Skip to main content

Deployment Guide

Deploy relocatable Slurm packages to HPC clusters. Packages can be built locally or downloaded from S3.

Quick Start

Option 1: Build Locally

# Build package (default: GCC 13.4.0 for Ubuntu 24.04)
slurm-factory build-slurm --slurm-version 25.11

# Build for RHEL 8 / Ubuntu 20.04 compatibility
slurm-factory build-slurm --slurm-version 25.11 --compiler-version 10.5.0

# Build for RHEL 7 compatibility
slurm-factory build-slurm --slurm-version 25.11 --compiler-version 7.5.0

# Deploy
sudo tar -xzf ~/.slurm-factory/builds/slurm-25.11-gcc13.4.0-software.tar.gz -C /opt/
cd /opt && sudo ./data/slurm_assets/slurm_install.sh --full-init --cluster-name mycluster

# Load module
module load slurm/25.11-gcc13.4.0

Option 2: Download Pre-Built Package from S3

# Download from S3
aws s3 cp s3://vantagecompute-slurm-builds/slurm-25.11-gcc13.4.0-software.tar.gz /tmp/

# Deploy
sudo tar -xzf /tmp/slurm-25.11-gcc13.4.0-software.tar.gz -C /opt/
cd /opt && sudo ./data/slurm_assets/slurm_install.sh --full-init --cluster-name mycluster

# Load module
module load slurm/25.11-gcc13.4.0

See Build Artifacts for all available S3 packages.

Cross-Distro Compatibility

Use --compiler-version to build packages compatible with older distributions:

Compiler VersionCompatible Distrosglibc
14.2.0Ubuntu 24.10+, Fedora 40+2.40+
13.4.0 (default)Ubuntu 24.04+, Debian 13+2.39
12.5.0Ubuntu 23.10+, Debian 12+2.38
11.5.0Ubuntu 22.04+, Debian 12+2.35
10.5.0RHEL 8+, Ubuntu 20.04+, Debian 11+2.31
8.5.0RHEL 8+, CentOS 8+2.28

Build time: Older compilers add 30-60 minutes for toolchain bootstrap on first build.

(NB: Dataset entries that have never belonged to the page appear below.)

/-- V106 to V109: an invalid operation, the sign operations, the moves. -/
theorem test_floating_point_signs :
    fp0 (exec (.divS 0 2 4) (withF 0 0 0)) = some (0x7FBFFFFF, 0x10040) ∧
    fp0 (exec (.sqrtS 0 2) (withF 0x80000000 0 0)) = some (0x80000000, 0) ∧
    fp0 (exec (.absS 0 2) (withF 0xC0200000 0 0x1000)) = some (0x40200000, 0) ∧
    fp0 (exec (.absD 0 2) (withF 0xC004000000000000 0 0)) = some (0x4004000000000000, 0) ∧
    fp0 (exec (.negS 0 2) (withF 0xC0200000 0 0)) = some (0x40200000, 0) ∧
    fp0 (exec (.negD 0 2) (withF 0x4004000000000000 0 0)) = some (0xC004000000000000, 0) ∧
    fp0 (exec (.movS 0 2) (withF 0xC0200000 0 0x1000)) = some (0xC0200000, 0x1000) ∧
    fp0 (exec (.movD 0 2) (withF 0x7FF0000000000001 0 0xF80)) = some (0x7FF0000000000001, 0xF80) := by
  decide +kernel

/-- V111 to V113, R402 to R409: the conversions with the mode in their name; RM is 2, and does not count. -/
theorem test_conversions_named_mode :
    fp0 (exec (.roundWS 0 2) (withF 0x40200000 0 2)) = some (2, 0x1006) ∧
    fp0 (exec (.truncWS 0 2) (withF 0xC0600000 0 2)) = some (0xFFFFFFFD, 0x1006) ∧
    fp0 (exec (.ceilWS 0 2) (withF 0xC0600000 0 2)) = some (0xFFFFFFFD, 0x1006) ∧
    fp0 (exec (.floorWS 0 2) (withF 0xC0600000 0 2)) = some (0xFFFFFFFC, 0x1006) ∧
    fp0 (exec (.roundLD 0 2) (withF 0x4004000000000000 0 2)) = some (2, 0x1006) ∧
    fp0 (exec (.truncLD 0 2) (withF 0xC004000000000000 0 2)) = some (0xFFFFFFFFFFFFFFFE, 0x1006) ∧
    fp0 (exec (.ceilLD 0 2) (withF 0x4004000000000000 0 2)) = some (3, 0x1006) ∧
    fp0 (exec (.floorLD 0 2) (withF 0xC004000000000000 0 2)) = some (0xFFFFFFFFFFFFFFFD, 0x1006) ∧
    fp0 (exec (.roundWD 0 2) (withF 0x4004000000000000 0 2)) = some (2, 0x1006) ∧
    fp0 (exec (.truncWD 0 2) (withF 0xC004000000000000 0 2)) = some (0xFFFFFFFE, 0x1006) ∧
    fp0 (exec (.ceilWD 0 2) (withF 0x4004000000000000 0 2)) = some (3, 0x1006) ∧
    fp0 (exec (.floorWD 0 2) (withF 0xC004000000000000 0 2)) = some (0xFFFFFFFD, 0x1006) ∧
    fp0 (exec (.roundLS 0 2) (withF 0x40200000 0 2)) = some (2, 0x1006) ∧
    fp0 (exec (.truncLS 0 2) (withF 0xC0600000 0 2)) = some (0xFFFFFFFFFFFFFFFD, 0x1006) ∧
    fp0 (exec (.ceilLS 0 2) (withF 0x40200000 0 2)) = some (3, 0x1006) ∧
    fp0 (exec (.floorLS 0 2) (withF 0xC0600000 0 2)) = some (0xFFFFFFFFFFFFFFFC, 0x1006) := by
  decide +kernel

/-- V110, V111, V114 to V116: the other conversions. -/
theorem test_conversions :
    fp0 (exec (.cvtWS 0 2) (withF 0x40200000 0 2)) = some (3, 0x1006) ∧
    fp0 (exec (.cvtWS 0 2) (withF 0x4F000000 0 0)) = some (0x7FFFFFFF, 0x10040) ∧
    fp0 (exec (.cvtWD 0 2) (withF 0x4018000000000000 0 0)) = some (6, 0) ∧
    fp0 (exec (.cvtLD 0 2) (withF 0x4018000000000000 0 0)) = some (6, 0) ∧
    fp0 (exec (.cvtLS 0 2) (withF 0x40C00000 0 0)) = some (6, 0) ∧
    fp0 (exec (.cvtSW 0 2) (withF 0x01000001 0 2)) = some (0x4B800001, 0x1006) ∧
    fp0 (exec (.cvtSD 0 2) (withF 0x3FF0000000000001 0 0)) = some (0x3F800000, 0x1004) ∧
    fp0 (exec (.cvtSL 0 2) (withF 6 0 0)) = some (0x40C00000, 0) ∧
    fp0 (exec (.cvtDS 0 2) (withF 0x3FC00000 0 0)) = some (0x3FF8000000000000, 0) ∧
    fp0 (exec (.cvtDW 0 2) (withF 0xFFFFFFFF 0 0)) = some (0xBFF0000000000000, 0) ∧
    fp0 (exec (.cvtDL 0 2) (withF 6 0 0)) = some (0x4018000000000000, 0) := by
  decide +kernel

/-- FCR31 after an answer. -/
def control (a : Answer) : Option Word := reads a fun t => t.fcr31

/-- R415 to R430, V119, V120: the compares of format S; 1 against 2, 2 against 2, a NaN against 1. -/
theorem test_compares_single :
    control (exec (.cFS 2 4) (withF 0x3F800000 0x40000000 0)) = some 0 ∧
    control (exec (.cUnS 2 4) (withF 0x7FC00000 0x3F800000 0x800)) = some 0x800800 ∧
    control (exec (.cEqS 2 4) (withF 0 0x80000000 0)) = some 0x800000 ∧
    control (exec (.cUeqS 2 4) (withF 0x7FC00000 0x3F800000 0)) = some 0x800000 ∧
    control (exec (.cOltS 2 4) (withF 0x7FC00000 0x3F800000 0x800000)) = some 0 ∧
    control (exec (.cUltS 2 4) (withF 0x40000000 0x3F800000 0)) = some 0 ∧
    control (exec (.cOleS 2 4) (withF 0x40000000 0x40000000 0)) = some 0x800000 ∧
    control (exec (.cUleS 2 4) (withF 0x40000000 0x3F800000 0)) = some 0 ∧
    control (exec (.cSfS 2 4) (withF 0x7FC00000 0x3F800000 0)) = some 0x10040 ∧
    control (exec (.cNgleS 2 4) (withF 0x7FC00000 0x3F800000 0)) = some 0x810040 ∧
    control (exec (.cSeqS 2 4) (withF 0x40000000 0x40000000 0)) = some 0x800000 ∧
    control (exec (.cNglS 2 4) (withF 0x3F800000 0x40000000 0)) = some 0 ∧
    control (exec (.cLtS 2 4) (withF 0x7FC00000 0x3F800000 0x800800)) = some 0x810800 ∧
    control (exec (.cNgeS 2 4) (withF 0x40000000 0x3F800000 0)) = some 0 ∧
    control (exec (.cLeS 2 4) (withF 0 0x80000000 0)) = some 0x800000 ∧
    control (exec (.cNgtS 2 4) (withF 0x7FC00000 0x3F800000 0)) = some 0x810040 := by
  decide +kernel

/-- R414: the compares of format D on the same cases; 1, 2 and a NaN. -/
theorem test_compares_double :
    let one : Dword := 0x3FF0000000000000
    let two : Dword := 0x4000000000000000
    let nan : Dword := 0x7FF8000000000000
    control (exec (.cFD 2 4) (withF one two 0)) = some 0 ∧ control (exec (.cUnD 2 4) (withF nan one 0)) = some 0x800000 ∧
    control (exec (.cEqD 2 4) (withF one two 0)) = some 0 ∧ control (exec (.cUeqD 2 4) (withF nan one 0)) = some 0x800000 ∧
    control (exec (.cOltD 2 4) (withF one two 0)) = some 0x800000 ∧ control (exec (.cUltD 2 4) (withF two one 0)) = some 0 ∧
    control (exec (.cOleD 2 4) (withF two two 0)) = some 0x800000 ∧ control (exec (.cUleD 2 4) (withF two one 0)) = some 0 ∧
    control (exec (.cSfD 2 4) (withF nan one 0)) = some 0x10040 ∧
    control (exec (.cNgleD 2 4) (withF nan one 0)) = some 0x810040 ∧
    control (exec (.cSeqD 2 4) (withF two two 0)) = some 0x800000 ∧ control (exec (.cNglD 2 4) (withF one two 0)) = some 0 ∧
    control (exec (.cLtD 2 4) (withF one two 0)) = some 0x800000 ∧ control (exec (.cNgeD 2 4) (withF two one 0)) = some 0 ∧
    control (exec (.cLeD 2 4) (withF two two 0)) = some 0x800000 ∧
    control (exec (.cNgtD 2 4) (withF nan one 0)) = some 0x810040 := by
  decide +kernel

/-- V125, V126, V129, V130, V132: the system instructions. -/
theorem test_system :
    reads (exec .eret { withStatus plain 7 with cop0 := { (withStatus plain 7).cop0 with errorEpc := 0x3000, epc := 0x1000 } })
      (fun t => (t.cop0.status, t.pc)) = some (3, 0x3000) ∧
    raises (exec (.syscall 5) plain) = some (some .syscall) ∧ raises (exec (.brk 5) plain) = some (some .breakpoint) ∧
    reads (exec .sync plain) id = some { plain with pc := 0x1004 } ∧
    reads (exec (.cache 0 9 0) (withT 0x20001 0)) id = some { withT 0x20001 0 with pc := 0x1004 } ∧
    raises (exec (.cache 0 9 0) user) = some (some (.coprocessorUnusable 0)) ∧
    raises (execDecoded .cop2 plain) = some (some (.coprocessorUnusable 2)) ∧
    raises (execDecoded .reserved plain) = some (some .reservedInstruction) ∧
    control (execDecoded .fpUnimplementedFormat (withF 0 0 0xF83)) = some 0x20F83 ∧
    stop (exec .tlbr plain) = some (.inr .tlbOutsideBlock) ∧ stop (exec .tlbwi plain) = some (.inr .tlbOutsideBlock) ∧
    stop (exec .tlbwr plain) = some (.inr .tlbOutsideBlock) ∧ stop (exec .tlbp plain) = some (.inr .tlbOutsideBlock) := by
  decide +kernel

/-- V127, V128: the traps, on equal operands and on minus one against zero or five. -/
theorem test_traps :
    raises (exec (.tge 9 10 0) (withT 5 5)) = some (some .trap) ∧
    raises (exec (.tgeu 9 10 0) (withT 0xFFFFFFFFFFFFFFFF 0)) = some (some .trap) ∧
    raises (exec (.tlt 9 10 0) (withT 0xFFFFFFFFFFFFFFFF 0)) = some (some .trap) ∧
    raises (exec (.tltu 9 10 0) (withT 0xFFFFFFFFFFFFFFFF 0)) = some none ∧
    raises (exec (.teq 9 10 0) (withT 5 5)) = some (some .trap) ∧ raises (exec (.tne 9 10 0) (withT 5 5)) = some none ∧
    raises (exec (.tgei 9 5) (withT 4 0)) = some none ∧
    raises (exec (.tgeiu 9 5) (withT 0xFFFFFFFFFFFFFFFF 0)) = some (some .trap) ∧
    raises (exec (.tlti 9 5) (withT 0xFFFFFFFFFFFFFFFF 0)) = some (some .trap) ∧
    raises (exec (.tltiu 9 5) (withT 0xFFFFFFFFFFFFFFFF 0)) = some none ∧
    raises (exec (.teqi 9 5) (withT 5 0)) = some (some .trap) ∧
    raises (exec (.tnei 9 5) (withT 5 0)) = some none := by
  decide +kernel

/-! ## The Step, dispatch, return, reset -/

/-- `plain` with the word of an instruction where the next Step fetches. -/
def running (s : State) (w : Word) : State := s.withFetchWord 32 w.toNat

/-- V138, V142, V143: the tick. -/
theorem test_tick :
    (let s := { withStatus plain 0x401 with inputs := ⟨3, 2, false, false⟩ }.tick
     (s.cop0.cause, s.cop0.epc, s.cop0.status, s.pc)) = (0x400, 0x1000, 0x403, 0x180) ∧
    (let s := { withStatus plain 0x8000 with cop0 := { (withStatus plain 0x8000).cop0 with count := 99, compare := 100 } }.tick
     (s.cop0.count, s.cop0.cause, s.pc)) = (0, 0x8000, 0x1000) ∧
    { plain with cop0 := { plain.cop0 with count := 0xFFFFFFFF } }.tick.cop0.count = 0 := by
  decide +kernel

/-- V134, V135, V137, V144: the dispatch. -/
theorem test_dispatch :
    (let s := { plain with pending := { plain.pending with sync := some .overflow }, cfg := Config.default }.tick
     (s.cop0.epc, s.cop0.cause, s.cop0.status, s.pc)) = (0x1000, 0x30, 2, 0xFFFFFFFF80000180) ∧
    (withStatus { plain with cfg := Config.default } 0x400000).vector (.sync .overflow) = 0xFFFFFFFFBFC00380 ∧
    (let s := { plain with
        pending := { plain.pending with sync := some (.addressErrorLoad 0x2001) }
        cop0 := { plain.cop0 with status := 2, epc := 0x5000, cause := 0x80000030 } }.tick
     (s.cop0.epc, s.cop0.cause, s.pc)) = (0x5000, 0x80000010, 0x180) ∧
    (let s := { withStatus plain 2 with
        inputs := ⟨0, 0, false, true⟩, bu := ⟨true, true, false, 0x2000, false⟩ }.tick
     (s.cop0.errorEpc, s.cop0.cause, s.cop0.status, s.pc)) = (0xFFC, 0x80000000, 6, 0xFFFFFFFFBFC00000) := by
  decide +kernel

/-- R162, R163, R168: an instruction in a delay slot goes to the target; a nullified slot is skipped; an injected word runs
in the fetched one's stead. -/
theorem test_step :
    reads (step { running (withT 5 6) 0x012A4020 with bu := ⟨true, true, false, 0x2000, false⟩ })
      (fun t => (t.readReg 8, t.pc, t.bu.branchDelayPending)) = some (11, 0x2000, false) ∧
    reads (step { running (withT 5 6) 0x012A4020 with bu := ⟨false, false, false, 0, true⟩ })
      (fun t => (t.readReg 8, t.pc, t.bu.nullifyNext)) = some (0, 0x1004, false) ∧
    reads (step { running (withT 5 6) 0x00000000 with inject := some 0x012A4020 })
      (fun t => (t.readReg 8, t.pc, t.inject)) = some (11, 0x1004, none) ∧
    reads (step (running plain 0x0000000C)) (fun t => (t.pending.sync, t.pc, t.cop0.count)) =
      some (some .syscall, 0x1000, 1) := by
  decide +kernel

/-- U16, U3: a state without a mode takes no Step; a branch in a delay slot is refused. -/
theorem test_stops :
    stop (step (withStatus plain 0x18)) = some (.inl .undefinedMode) ∧
    stop (exec (.beq 0 0 3) { plain with bu := ⟨true, true, false, 0x2000, false⟩ }) =
      some (.inr .controlTransferInDelaySlot) := by
  decide +kernel

/-- R74, R541: the first Step after reset fetches at the reset vector, and runs what stands there. -/
theorem test_reset :
    State.reset.pc = 0xFFFFFFFFBFC00000 ∧ State.reset.mode? = some .kernel ∧
    reads (step (State.reset.withFetchWord 32 0x3C088000)) (fun t => (t.readReg 8, t.pc)) =
      some (0xFFFFFFFF80000000, 0xFFFFFFFFBFC00004) := by
  decide +kernel

/-- V133: an overlapping copy; U19: a length that is no multiple of four. -/
theorem test_bulk_copy :
    reads (bulkCopy 0x2000 0x2004 4 plain) (fun t => bigEndianValue ((List.range 8).map fun j => Memory.read t.mem (0x2000 + j)))
      = some 0x1122334411223344 ∧
    stop (bulkCopy 0x2000 0x2004 6 plain) = some (.inr .bulkCopyLength) := by
  decide +kernel

/-! ## Witnesses: for every statement with hypotheses, a state and operands that meet them, clause by clause -/

theorem witness_ResetLeavesTheStatedValues :
    (⟨1, 1, true, false⟩ : Inputs).nmiReq = false ∧ ∀ k ∈ [0, 1, 3, 18, 24, 26, 28, 31],
      k < 32 ∧ k ≠ 2 ∧ k ≠ 19 ∧ k ≠ 20 ∧ k ≠ 21 ∧ k ≠ 22 ∧ k ≠ 23 ∧ k ≠ 27 := by
  decide +kernel

theorem witness_ResetMeetsTheInvariant :
    mapWf defaultMap = true ∧ mapWf plain.map = true := by
  decide +kernel

theorem witness_EveryStepKeepsTheInvariant :
    (running (withT 5 6) 0x012A4020).Inv ∧
      reads (step (running (withT 5 6) 0x012A4020)) (fun t => t.pc) = some 0x1004 := by
  refine ⟨⟨?_, ?_, ?_, ?_, ?_, ?_, ?_, ?_, ?_, ?_⟩, ?_⟩ <;> decide +kernel

theorem witness_DecodeOfEncodeIsTheInstruction :
    (Instr.syscall 0xFFFFF).wellFormed = true ∧ (Instr.tne 31 31 0x3FF).wellFormed = true ∧
      (Instr.cache 31 31 0xFFFF).wellFormed = true := by
  decide +kernel

theorem witness_WordSelectsTheRowItDecodesTo :
    decode 0x012A4020#32 = .instr (.add 8 9 10) ∧
      0x012A47E0#32 &&& (Instr.add 0 0 0).row.1 = (Instr.add 0 0 0).row.2 := by
  decide +kernel

theorem witness_Cop2AndUnimplementedFormats :
    plain.cu2 = false ∧ (withStatus plain 0x40000000).cu2 = true ∧ plain.cu1 = false ∧ (withF 0 0 0).cu1 = true := by
  decide +kernel

theorem witness_StepRunsTheFetchedInstruction :
    let s := running (withT 5 6) 0x012A4020
    s.mode? = some .kernel ∧ s.tick.bu.nullifyNext = false ∧ s.tick.inject = none ∧ s.tick.pc.toNat % 4 = 0 ∧
      memRead s.tick (trunc32 s.tick.pc) 4 = .ok 0x012A4020 s.tick ∧
      decode (trunc32 (0x012A4020 : Dword)) = .instr (.add 8 9 10) ∧ (Instr.add 8 9 10).wellFormed = true := by
  decide +kernel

Installation Script Options

  • --full-init - Complete installation (users, dirs, configs, services)
  • --head-node-init - Install MySQL, InfluxDB, SSSD dependencies
  • --start-services - Start Slurm daemons
  • --cluster-name NAME - Set cluster name
  • --org-id ID - Organization ID for LDAP
  • --sssd-binder-password PW - SSSD password
  • --ldap-uri URI - LDAP server URI

Examples:

# Head node
sudo ./slurm_install.sh --head-node-init --full-init --start-services --cluster-name prod

# Compute node
sudo ./slurm_install.sh --full-init --start-services --cluster-name prod

# With LDAP
sudo ./slurm_install.sh --full-init --org-id myorg --ldap-uri ldap://ldap.example.com

Package Structure

Each tarball contains:

slurm-{version}-gcc{compiler}-software.tar.gz
├── data/slurm_assets/ # Configuration templates & install script
├── modules/slurm/ # Lmod modulefiles
│ └── {version}-gcc{compiler}.lua
└── view/ # Slurm installation
├── bin/ # srun, sbatch, squeue, sinfo
├── sbin/ # slurmd, slurmctld, slurmdbd
└── lib/ # Libraries & plugins

Relocatable Deployment

# Custom path deployment
export SLURM_INSTALL_PREFIX=/shared/apps/slurm
module load slurm/25.11-gcc13.4.0

# Verify
which srun
echo $SLURM_ROOT

Multi-Version Deployment

# Deploy multiple versions
sudo tar -xzf slurm-25.11-gcc13.4.0-software.tar.gz -C /opt/slurm-25.11/
sudo tar -xzf slurm-24.11-gcc11.5.0-software.tar.gz -C /opt/slurm-24.11/

cd /opt/slurm-25.11 && sudo ./data/slurm_assets/slurm_install.sh
cd /opt/slurm-24.11 && sudo ./data/slurm_assets/slurm_install.sh

# Switch versions
module load slurm/25.11-gcc13.4.0 # or slurm/24.11-gcc11.5.0

Basic Configuration

# Create slurm.conf
sudo tee /etc/slurm/slurm.conf << 'EOF'
ClusterName=mycluster
ControlMachine=head01
SlurmUser=slurm
AuthType=auth/munge
StateSaveLocation=/var/spool/slurm/ctld

NodeName=node[01-04] CPUs=8 RealMemory=32000 State=UNKNOWN
PartitionName=compute Nodes=node[01-04] Default=YES State=UP
EOF

# Start services
sudo systemctl start slurmctld # head node
sudo systemctl start slurmd # compute nodes

Troubleshooting

Module not found:

module avail
echo $MODULEPATH

Library errors:

ldd $(which srun)
export LD_LIBRARY_PATH=/opt/slurm/view/lib:$LD_LIBRARY_PATH

Permission errors:

sudo chmod 755 /opt/slurm/view/bin/*
sudo chmod 755 /opt/slurm/view/sbin/*